Stored items:
-- Opening Marker --

theorem State.cbarArrive_spec {s : State} {g : Nat} (hg : s.hasGrp g = true) :
    let c := (s.team (s.grp g).team).cluster
    let b := (s.cluster c).bar
    let b' := b.arrive g (s.liveCluster c).length
    let last := min b'.need (s.liveCluster c).length ≤ b.arrived.length + 1
    let t := s.cbarArrive g
    s.Arrived t g (.cbar true) b last ∧ (t.cluster c).bar = if last then b.next else b' := by
  intro c b b' last t
  have hb : t = _ := State.cbarArrive_eq hg
  have hlive : ((s.setGrp g ((s.grp g).waiting (.cbar true))).setCluster c { s.cluster c with bar := b' }).liveCluster c =
      s.liveCluster c := by
    simp only [State.liveCluster, State.cluster_setCluster, if_true]; rfl
  rw [hb, State.testCbar_eq]
  simp only [State.cluster_setCluster, if_true]
  rw [hlive, Barrier.full_arrive]
  by_cases hl : last
  · rw [if_pos hl, decide_eq_true hl, if_pos rfl]
    refine ⟨State.arrived_leaveAll .cluster hl (fun k => s.grp_setGrp g k _) (fun k hk => ?_) rfl rfl, ?_⟩
    · exact (s.hasGrp_setGrp g k _).trans (by rw [hk, Bool.or_true])
    · simp [State.cluster_leaveAll, State.cluster_setCluster, Barrier.next, Barrier.arrive, b, c]
  · rw [if_neg hl, decide_eq_false hl]
    exact ⟨⟨rfl, rfl, fun _ => (s.grp_setGrp g g _).trans (if_pos rfl), fun h => absurd h hl⟩,
      by simp [State.cluster_setCluster, b', b, c]⟩

/-! ### What an arrival waits for (R233, R242) -/

/-- What a group has outstanding on LS depends on its team and its operand logs. -/
theorem State.lsDone_setGrp {s : State} {g : Nat} {y : Group} (ht : y.team = (s.grp g).team) (hl : y.mem.logs = (s.grp g).mem.logs)
    (team seq : Nat) (sc : Scope) (pass : Bool) : (s.setGrp g y).lsDone g team seq sc pass = s.lsDone g team seq sc pass := by
  have hy : (s.setGrp g y).grp g = y := by simp
  have hslice : (s.setGrp g y).scopeAtSlice g sc = s.scopeAtSlice g sc := by
    simp only [State.scopeAtSlice, hy, ht]; rfl
  simp only [State.lsDone, State.accDone, hslice, hy, hl]
  rfl

end Sys2Proof.Machine
end

section
namespace Sys2Proof.Machine
open Sys2Proof Sys2Proof.Spec

/-! ### `bar` and `cbar` (R132 to R134) -/

/-- The groups that an arrival lets go are those of the state before the group was suspended. -/
theorem State.Arrived.of_waiting {s t : State} {g : Nat} {w w₀ : Susp} {b : Barrier} {last : Prop}
    (h : (s.setGrp g ((s.grp g).waiting w₀)).Arrived t g w b last) : s.Arrived t g w b last := by
  refine ⟨h.mem, h.tick, fun hl => ?_, fun hl u hu hh => ?_⟩
  · rw [h.waits hl, State.grp_setGrp, if_pos rfl]; rfl
  · rw [h.leaves hl u hu (by simp [hh]), State.grp_setGrp]
    split
    · next hug => subst hug; rfl
    · rfl
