-- ==== Sys2Proof/Machine/State.lean ====
section
/-! DEFINITION. The state of the machine as plain data (spec 10_state.md), its reset value (R28, R98), and the two
reasons for which a step can stop. -/

namespace Sys2Proof.Machine

/-- The fatal conditions with the information each records (R23, R81). Taking one is a next state (R82). -/
inductive Condition where
  /-- The opcode byte at pc is in no entry of the opcode map (R83). -/
  | unknownOpcode (op : Byte) (pc : Nat)
  /-- A fetch address is 256 or more; the lowest such address is recorded (R84). -/
  | memoryFault (addr pc : Nat)
  /-- A register operand is 8 or more; the operand byte is recorded (R85). -/
  | outOfRange (index : Byte) (pc : Nat)
  /-- The ALU is asked for an operation it lacks. No instruction raises it (R78, R86). -/
  | unsupportedALUOperation (pc : Nat)
  /-- An ADD or SUB result outside 0..255, only under ARITH_POLICY = fault (R87). -/
  | arithRange (pc : Nat)
  deriving DecidableEq, Repr

/-- The pc a condition records (R81). -/
def Condition.pc : Condition → Nat
  | .unknownOpcode _ pc => pc
  | .memoryFault _ pc => pc
  | .outOfRange _ pc => pc
  | .unsupportedALUOperation pc => pc
  | .arithRange pc => pc

/-- The halt status (R23). -/
inductive Status where
  /-- The spec's None: no step has ended the run. -/
  | none
  /-- HLT was executed: the normal end. -/
  | halted
  /-- A fatal condition ended the run. -/
  | fatal (c : Condition)
  deriving DecidableEq, Repr

/-- Why a load is refused (R40, decision D16). -/
inductive LoadRefusal where
  /-- More than 256 words. -/
  | loadTooLong
  /-- A word above 255. -/
  | loadBadWord
  deriving DecidableEq, Repr

/-- Whether the one load has happened (R40, R41). State the spec implies: DEDUCED, assumption log 13. -/
inductive LoadPhase where
  | awaiting
  | loaded
  | refused (r : LoadRefusal)
  deriving DecidableEq, Repr

/-- One TRACE record: the fetched bytes and the registers before the instruction executes (R96). -/
structure TraceRecord where
  pc : Nat
  op : Byte
  a : Byte
  b : Byte
  x : Vector Byte 8
  deriving DecidableEq, Repr

/-- The contents of memory: the cells that do not hold 0, at strictly rising addresses (Memory.wf in Ops.lean). An
address that is not listed reads 0, the reset contents of R24. -/
abbrev Memory := List Host.Cell

/-- Everything the spec gives the machine (10_state.md), the load phase, the trace channel, and the parameters of
00_scope.md R8. INVENTORY.md lists each field with its rule. -/
structure State where
  /-- The general registers R0..R7 (R13). -/
  x : Vector Byte 8
  /-- The program counter, a natural number that never wraps (R17, R19). -/
  pc : Nat
  /-- The equal flag (R20). -/
  E : Bool
  /-- The running flag: true in RUNNING, false in HALTED (R22). -/
  running : Bool
  /-- The halt status (R23). -/
  status : Status
  /-- Memory (R24). -/
  mem : Memory
  /-- The output channel OUT, oldest value first (R26). -/
  out : List Byte
  /-- Whether the one load has happened (R41). -/
  load : LoadPhase
  /-- The trace channel, oldest record first (R96). Assumption log 15. -/
  trace : List TraceRecord
  /-- The parameters of R8, fixed for the machine. Assumption log 1. -/
  params : Params
  deriving DecidableEq, Repr

/-- The state after reset under given parameters (R28, R98): HALTED until the load completes. E is RESET_E (log 6). That the
load phase is awaiting is DEDUCED (log 13), and that the trace channel is empty is a DESIGN CHOICE, unsafe (log 15): R28 gives
neither a row. -/
def State.resetWith (p : Params) : State where
  x := Vector.replicate 8 0
  pc := Config.resetPc
  E := p.resetE
  running := false
  status := .none
  mem := []
  out := []
  load := .awaiting
  trace := []
  params := p

/-- The state after reset (R28, R98), under the parameter values of R8. -/
def State.reset : State := State.resetWith defaultParams

/-- The reasons for which the machine stops without a next state. -/
inductive Fault where
  /-- Raised by `step` alone, in HALTED: "STEP is not enabled, and the core takes no step" (R64). Safe: the hardware
  takes no step there either. Assumption log 12. -/
  | stepNotEnabled
  deriving DecidableEq, Repr

/-- The reasons for which an instruction has no meaning in the model. -/
inductive Refusal where
  /-- An instruction of the opcode table that the model gives no meaning. Raised by no arm: all nine have theirs.
  Safe. -/
  | notModelled (mnemonic : String)
  deriving DecidableEq, Repr

end Sys2Proof.Machine
end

-- Closing Marker --

- Assignment -
Isolate the lines above that contain the word "lean" and copy them.

- Completed exercise -
-- ==== Sys2Proof/Machine/State.lean ====
/-- The contents of memory: the cells that do not hold 0, at strictly rising addresses (Memory.wf in Ops.lean). An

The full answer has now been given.